3.      Proper focusing becomes difficult when you have neither a group of people nor a series of events.  Then what?  There is a way, but it’s rather hard to put in simple words. Let me try.

      What you are after, as you are turning your material over in your mind, is something like the one-sentence headline, the typical group member, the turning point in the chain of events – some one thing that will point up the significance of the subject as a whole.  Even if your material looks at first like a shapeless mass of totally different items, there must be one point at which they all converge – otherwise you wouldn’t, or shouldn’t, treat them all together in one piece of writing.  The trouble is that this common denominator is usually so simple and obvious that it’s practically invisible.  It’s the thing you take so much for granted that you never bother to give it a sound thought.  And that’s exactly the trick:  find the underlying feature that you have taken for granted and try to give it a second thought.

4.      The conscious mind, of course, is always more orderly than the unconscious.  That’s why the unconscious is so much better at combining ideas in a novel way.  It puts things together that we never would put together “in our right mind.”  As long as we pay attention to what we are doing, we just cannot make ourselves combine two ideas that, offhand, don’t seem to fit together.  But when the mind is busy with something else, or when we are relaxing or asleep, anything goes.  Our unconscious just keeps toying with idea combinations regardless of whether they make sense or not.  And then – “out of nowhere” – comes the flash of inspiration.

5.      There’s nothing on earth that cannot be told through a hero – or heroine – who’s trying to solve a problem in spite a series of obstacles.  It’s the classic formula; and it’s the only one you can rely on to interest the average reader.

6.      Other people insist that short sentences make dull reading.  There are many, for instance, who would agree that the New Yorker is ten times as readable as the Reader’s Digest.  They are right – but the reason is not the difference in sentence length (New Yorker sentences average 20 words) but rather the difference in sentence variety; the New Yorker contains far more sentences under ten and over thirty words than the Reader’s Digest.  Moral:  stick to a short average sentence, but vary the pattern as much as you can.

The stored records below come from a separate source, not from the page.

-- ==== Sys2Proof/Tests/Slice0.lean ====
section
/-! SUPPORT. Tests: the smoke test of WellFormed, the spec's worked examples as single steps (chapter 11, R129, R131), and for
each statement a witness that its hypotheses can be met, clause by clause. -/

namespace Sys2Proof.Tests

set_option Elab.async false

open Sys2Proof Sys2Proof.Machine

/-! ### Small states -/

/-- The state a command leaves. -/
def after (i : Instr) (s : State) : State :=
  match exec i s with
  | .next u => u
  | .fault _ => State.reset
  | .refused _ => State.reset

/-- Both trunk ports UP, one second after the release. -/
def up : State :=
  { State.reset with
    time := { clock := 1000000#48, epoch := 5#48 }
    calendar := { State.reset.calendar with nextBoundary := 1000000#48 }
    trunk := { State.reset.trunk with aUp := true, bUp := true }
    notices := { State.reset.notices with ordinary := [] } }

def permitAll : AccessEntry :=
  { used := true, nodeFirst := 1, nodeLast := 31, spaces := 15#4, addressFirst := 0#16, addressLast := 0xFFFF#16
    verdict := .permit, allowRead := true, allowWrite := true, maxCount := 32, cls := .normal }

/-- An entry that reads and writes pass only in node 2, with one word. -/
def narrow : AccessEntry :=
  { permitAll with nodeFirst := 2, nodeLast := 2, maxCount := 1, cls := .urgent }

def pollOf (node : NodeAddr) (address : Word) (count period staleFactor : Nat) : PollEntry :=
  { used := true, node := node, space := 0, address := address, count := count, period := period, phase := 0
    staleFactor := staleFactor }

def nodeOn : NodeEntry :=
  { present := true, window := 20, retryLimit := 1, threshold := 3, probeUnits := 10 }

/-- Entry 0 of each table in use: every access permitted, a poll of node 1, node 1 present. -/
def tables : Tables :=
  { Tables.cleared with
    access := Tables.cleared.access.set 0 permitAll
    poll := Tables.cleared.poll.set 0 (pollOf 1 16#16 4 1 2)
    node := Tables.cleared.node.set 0 nodeOn }

def freshCell (stamp limit : Stamp) (words : List Word) : Cell :=
  { Cell.cleared with state := .fresh, values := some words, updateStamp := some stamp, limit := some limit }

/-- Node 1 ONLINE, its cell FRESH, 10 ms old. -/
def live : State :=
  { up with
    config := { up.config with active := tables, shadow := tables }
    monitor := { up.monitor with health := up.monitor.health.set 0 (Health.cleared .online) }
    calendar := { up.calendar with cells := up.calendar.cells.set 0 (freshCell 990000#48 1010000#48 [1, 2, 3, 4]) } }

def withNode (state : HealthState) (s : State) : State :=
  { s with monitor := { s.monitor with health := s.monitor.health.set 0 (Health.cleared state) } }

def withPort (port : PortState) (s : State) : State :=
  { s with engine := { s.engine with port := port } }

/-- A port with a transaction under way. -/
def withTxn (port : PortState) (x : Txn) (s : State) : State :=
  { s with engine := { s.engine with port := port, txn := some x } }

def withSession (session : Session) (s : State) : State :=
  { s with config := { s.config with session := session } }

/-- Slot 0 occupied by a record. -/
def withSlot (slot : Slot) (s : State) : State :=
  { s with pool := { s.pool with slots := s.pool.slots.set 0 (some slot) } }

def slotIn (state : SlotState) : Slot :=
  { tag := 9, node := 1, op := .write, space := 0, address := 17#16, count := 1, payload := [7], cls := .normal
    origin := .direct, attempts := 1, sentOnce := true, state := state, outcome := none }

def hostRead : Txn :=
  { claimant := .host 0, node := 1, op := .read, space := 0, address := 16#16, count := 1, payload := []
    ownAttempts := 0, window := some 20 }

def pollRead : Txn :=
  { hostRead with claimant := .poll 0 }

def broadcast31 : Txn :=
  { hostRead with node := 31, op := .write, payload := [7], window := none }

def someReply : Reply :=
  { tag := 1#8, node := 0#8, status := .ok, detail := 0#8, source := .controller, stamp := 0#48, body := [] }

/-- All 16 places of the immediate part taken. -/
def full (s : State) : State :=
  { s with
    trunk := { s.trunk with upstream := List.replicate 16 { item := .immediate someReply, frame := none } } }

/-- Every slot of the pool occupied. -/
def poolFull (s : State) : State :=
  { s with pool := { s.pool with slots := Vector.replicate 32 (some (slotIn .replying)) } }

def heldState : State :=
  { up with held := some .pin }

/-- REPEATER mode. -/
def relay : State :=
  { up with segment := 15 }

def record (kind : NoticeKind) (node : Option NodeAddr) (flight : Option Flight) : NoticeRecord :=
  { kind := kind, node := node, detail := 1#16, first := 0#48, last := 0#48, repeats := 1, flight := flight }

def inFlight5 : Flight :=
  { sequence := 5#8, frame := [0x82#8], sentBefore := true }

/-- A CONFIG_APPLIED record IN_FLIGHT with sequence 5. -/
def flying : State :=
  { up with
    notices :=
      { up.notices with ordinary := [record .configApplied none (some inFlight5)], resend := some 1000000#48 } }

def arr : Arrival := { elapsed := 0, airtime := 100 }

def readFrame : RequestFrame :=
  { flags := 0#4, tag := 5#8, node := 1#8, spaceCount := 3#8, address := 16#16, tail := [] }

/-- A READ with MaxAge 10 ms, the age of `live`'s cell. -/
def agedRead : RequestFrame :=
  { readFrame with flags := 1#4, tail := [0#8, 10#8] }

/-- The same with MaxAge 9 ms and MIRROR_ONLY. -/
def mirrorRead : RequestFrame :=
  { readFrame with flags := 3#4, tail := [0#8, 9#8] }

def writeFrame : RequestFrame :=
  { readFrame with spaceCount := 0#8, tail := [0#8, 50#8] }

def write31 : RequestFrame :=
  { writeFrame with node := 31#8 }

def abortOf (target : Byte) : AbortFrame :=
  { flags := 0#4, tag := 15#8, node := 0#8, target := target, tail := [] }

def manage (args : List Byte) : ManageFrame :=
  { flags := 0#4, tag := 7#8, node := 0#8, argLength := BitVec.ofNat 8 args.length, args := args }

/-- A character as the line shows it: stop level, eight data bits, start level (R24). -/
def good (byte : Byte) : LineChar :=
  { levels := 1#1 ++ byte ++ 0#1 }

/-- The line held low for a whole character. -/
def held10 : LineChar :=
  { levels := 0#10 }

/-- A frame under transmission since an instant. -/
def onLine (start : Stamp) (frame : List Byte) (s : State) : State :=
  { s with
    engine := { s.engine with port := .sending, dropDE := true, txFrame := frame, txStart := some start } }

/-! ### WellFormed refuses what the environment cannot give -/

theorem test_wf_interval : (Instr.trunkAUp (2 ^ 48)).wf = false ∧ (Instr.trunkAUp (2 ^ 48 - 1)).wf = true := by decide

theorem test_wf_airtime : (Instr.aFrameReceived ⟨0, 2 ^ 48⟩ ⟨true, []⟩).wf = false := by decide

7.      Words are, by definition, unpredictable.  In writing, you can predict more or less accurately what your general style and your language structure will do to your readers in general, but you can never predict what a given word will do to a given reader.  That’s a fascinating but exasperating fact anyone who writes has to face.

8.      Well, what can be done about all this?  What can you in your writing do to make sure, as far as possible, that your words will mean the same to your readers as they mean to you?

9.      Language is the most democratic institution in the world.  Its basis is majority rule; its final authority is the people.  If the people decide that they don’t want the subjunctive any more, out goes the subjunctive; if the people adopt okay as a word, in comes okay.  In the realm of language everybody has the right to vote; and everybody does vote, every day of the year.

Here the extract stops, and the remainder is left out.